START Entries provided
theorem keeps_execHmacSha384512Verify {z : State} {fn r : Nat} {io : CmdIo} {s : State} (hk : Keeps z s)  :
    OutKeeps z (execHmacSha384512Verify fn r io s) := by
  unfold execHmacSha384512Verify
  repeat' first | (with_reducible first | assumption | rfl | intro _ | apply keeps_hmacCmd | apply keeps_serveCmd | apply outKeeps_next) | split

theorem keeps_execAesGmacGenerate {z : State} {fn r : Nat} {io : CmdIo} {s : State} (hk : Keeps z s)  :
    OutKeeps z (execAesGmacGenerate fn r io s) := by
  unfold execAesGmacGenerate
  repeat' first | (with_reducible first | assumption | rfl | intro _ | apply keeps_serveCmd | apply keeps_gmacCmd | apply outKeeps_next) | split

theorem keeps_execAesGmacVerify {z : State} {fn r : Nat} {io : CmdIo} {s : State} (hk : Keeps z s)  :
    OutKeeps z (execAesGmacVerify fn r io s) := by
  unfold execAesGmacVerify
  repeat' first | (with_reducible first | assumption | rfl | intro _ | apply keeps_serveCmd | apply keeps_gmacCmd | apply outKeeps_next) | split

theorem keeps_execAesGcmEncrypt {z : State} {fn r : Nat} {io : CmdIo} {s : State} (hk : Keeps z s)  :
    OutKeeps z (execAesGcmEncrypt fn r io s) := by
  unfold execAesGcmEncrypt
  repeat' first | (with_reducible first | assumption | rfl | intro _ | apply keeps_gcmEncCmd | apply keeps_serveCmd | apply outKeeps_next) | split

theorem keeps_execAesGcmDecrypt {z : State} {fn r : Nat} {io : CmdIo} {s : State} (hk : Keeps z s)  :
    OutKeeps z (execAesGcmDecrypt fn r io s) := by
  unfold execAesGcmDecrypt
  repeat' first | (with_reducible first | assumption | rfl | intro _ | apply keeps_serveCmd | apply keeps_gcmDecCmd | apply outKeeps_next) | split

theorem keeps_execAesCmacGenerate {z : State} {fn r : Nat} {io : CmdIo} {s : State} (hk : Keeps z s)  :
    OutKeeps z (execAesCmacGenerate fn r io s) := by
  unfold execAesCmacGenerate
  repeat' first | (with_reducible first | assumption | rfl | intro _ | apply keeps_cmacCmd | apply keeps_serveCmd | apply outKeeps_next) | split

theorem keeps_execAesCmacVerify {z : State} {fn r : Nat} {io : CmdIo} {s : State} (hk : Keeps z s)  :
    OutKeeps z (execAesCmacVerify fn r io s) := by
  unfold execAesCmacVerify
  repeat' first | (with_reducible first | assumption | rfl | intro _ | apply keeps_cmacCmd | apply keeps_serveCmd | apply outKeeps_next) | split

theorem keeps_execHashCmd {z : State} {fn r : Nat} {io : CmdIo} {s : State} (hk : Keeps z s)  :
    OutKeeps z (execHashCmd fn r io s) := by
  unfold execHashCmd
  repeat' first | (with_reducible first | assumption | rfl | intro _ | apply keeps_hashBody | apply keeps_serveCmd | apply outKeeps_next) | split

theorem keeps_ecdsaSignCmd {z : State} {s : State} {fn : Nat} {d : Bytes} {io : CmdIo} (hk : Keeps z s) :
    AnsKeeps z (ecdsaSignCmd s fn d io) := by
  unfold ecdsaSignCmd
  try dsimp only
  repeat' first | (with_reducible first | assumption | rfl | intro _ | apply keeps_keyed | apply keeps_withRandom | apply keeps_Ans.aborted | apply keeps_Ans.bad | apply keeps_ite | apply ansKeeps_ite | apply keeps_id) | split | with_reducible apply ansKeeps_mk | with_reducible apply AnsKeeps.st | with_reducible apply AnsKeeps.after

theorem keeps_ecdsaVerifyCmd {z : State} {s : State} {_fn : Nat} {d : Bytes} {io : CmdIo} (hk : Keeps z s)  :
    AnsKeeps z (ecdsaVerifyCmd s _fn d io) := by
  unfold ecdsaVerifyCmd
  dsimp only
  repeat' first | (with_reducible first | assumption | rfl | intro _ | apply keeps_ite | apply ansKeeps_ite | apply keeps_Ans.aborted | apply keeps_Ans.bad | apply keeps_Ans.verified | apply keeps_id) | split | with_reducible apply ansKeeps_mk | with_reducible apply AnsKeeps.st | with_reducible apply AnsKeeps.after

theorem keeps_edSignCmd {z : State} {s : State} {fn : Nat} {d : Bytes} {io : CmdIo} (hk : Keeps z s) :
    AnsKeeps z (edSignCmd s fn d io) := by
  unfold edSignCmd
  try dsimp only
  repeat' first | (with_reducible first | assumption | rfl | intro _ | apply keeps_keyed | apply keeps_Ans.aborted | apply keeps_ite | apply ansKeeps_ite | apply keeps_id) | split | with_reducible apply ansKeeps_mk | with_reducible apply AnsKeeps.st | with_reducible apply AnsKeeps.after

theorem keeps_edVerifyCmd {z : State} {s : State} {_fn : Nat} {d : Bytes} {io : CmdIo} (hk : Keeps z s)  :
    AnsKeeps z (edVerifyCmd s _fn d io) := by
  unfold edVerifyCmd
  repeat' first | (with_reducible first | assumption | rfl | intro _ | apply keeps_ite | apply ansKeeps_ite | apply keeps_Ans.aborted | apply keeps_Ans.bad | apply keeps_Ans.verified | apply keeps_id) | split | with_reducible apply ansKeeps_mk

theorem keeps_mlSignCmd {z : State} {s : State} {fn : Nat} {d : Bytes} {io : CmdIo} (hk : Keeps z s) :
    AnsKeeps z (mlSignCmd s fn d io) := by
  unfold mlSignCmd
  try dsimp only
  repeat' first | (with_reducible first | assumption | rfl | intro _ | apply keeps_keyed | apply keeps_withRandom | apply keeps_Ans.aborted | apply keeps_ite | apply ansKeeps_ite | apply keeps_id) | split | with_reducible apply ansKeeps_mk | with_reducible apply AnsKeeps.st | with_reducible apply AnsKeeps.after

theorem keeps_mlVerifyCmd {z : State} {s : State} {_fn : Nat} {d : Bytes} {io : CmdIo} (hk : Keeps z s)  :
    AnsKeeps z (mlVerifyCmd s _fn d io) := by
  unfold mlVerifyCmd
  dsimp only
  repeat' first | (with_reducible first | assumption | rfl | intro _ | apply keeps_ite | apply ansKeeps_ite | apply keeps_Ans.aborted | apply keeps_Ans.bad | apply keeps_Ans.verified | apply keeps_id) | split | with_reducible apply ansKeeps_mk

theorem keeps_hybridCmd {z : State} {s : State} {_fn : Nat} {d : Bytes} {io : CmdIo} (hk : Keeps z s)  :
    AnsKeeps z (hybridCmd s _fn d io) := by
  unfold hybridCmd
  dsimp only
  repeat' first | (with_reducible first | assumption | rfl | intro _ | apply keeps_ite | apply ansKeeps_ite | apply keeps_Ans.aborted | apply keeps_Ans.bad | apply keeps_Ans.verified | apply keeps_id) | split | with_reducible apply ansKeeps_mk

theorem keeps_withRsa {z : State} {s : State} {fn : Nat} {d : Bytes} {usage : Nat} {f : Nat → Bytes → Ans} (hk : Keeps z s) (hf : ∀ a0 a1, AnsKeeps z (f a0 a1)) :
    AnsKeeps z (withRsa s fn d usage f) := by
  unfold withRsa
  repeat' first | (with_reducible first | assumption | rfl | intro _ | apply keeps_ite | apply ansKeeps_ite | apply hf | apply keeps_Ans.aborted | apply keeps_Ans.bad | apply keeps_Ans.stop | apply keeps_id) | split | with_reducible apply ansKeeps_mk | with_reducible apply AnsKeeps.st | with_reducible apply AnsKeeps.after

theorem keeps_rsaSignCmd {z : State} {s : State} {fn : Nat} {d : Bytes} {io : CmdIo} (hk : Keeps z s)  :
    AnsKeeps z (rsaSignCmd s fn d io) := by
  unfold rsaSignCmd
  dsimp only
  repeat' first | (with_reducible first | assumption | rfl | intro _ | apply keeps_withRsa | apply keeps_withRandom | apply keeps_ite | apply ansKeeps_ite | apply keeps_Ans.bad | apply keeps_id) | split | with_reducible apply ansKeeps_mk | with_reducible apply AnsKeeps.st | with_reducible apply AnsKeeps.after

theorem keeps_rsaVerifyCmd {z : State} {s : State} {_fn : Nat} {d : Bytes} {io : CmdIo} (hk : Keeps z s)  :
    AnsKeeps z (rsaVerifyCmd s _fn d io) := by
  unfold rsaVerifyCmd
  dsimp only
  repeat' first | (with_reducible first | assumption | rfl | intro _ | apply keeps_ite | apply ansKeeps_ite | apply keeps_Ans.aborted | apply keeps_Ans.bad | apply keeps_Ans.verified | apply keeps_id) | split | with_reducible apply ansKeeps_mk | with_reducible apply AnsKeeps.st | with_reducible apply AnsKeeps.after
END Entries provided
Brief >>
The lines needed are the ones from the first line of the entries through the line that contains "unfold execAesGmacVerify", given again without any change.

Answer to the problem >>
theorem keeps_execHmacSha384512Verify {z : State} {fn r : Nat} {io : CmdIo} {s : State} (hk : Keeps z s)  :
    OutKeeps z (execHmacSha384512Verify fn r io s) := by
  unfold execHmacSha384512Verify
  repeat' first | (with_reducible first | assumption | rfl | intro _ | apply keeps_hmacCmd | apply keeps_serveCmd | apply outKeeps_next) | split

theorem keeps_execAesGmacGenerate {z : State} {fn r : Nat} {io : CmdIo} {s : State} (hk : Keeps z s)  :
    OutKeeps z (execAesGmacGenerate fn r io s) := by
  unfold execAesGmacGenerate
  repeat' first | (with_reducible first | assumption | rfl | intro _ | apply keeps_serveCmd | apply keeps_gmacCmd | apply outKeeps_next) | split

theorem keeps_execAesGmacVerify {z : State} {fn r : Nat} {io : CmdIo} {s : State} (hk : Keeps z s)  :
    OutKeeps z (execAesGmacVerify fn r io s) := by
  unfold execAesGmacVerify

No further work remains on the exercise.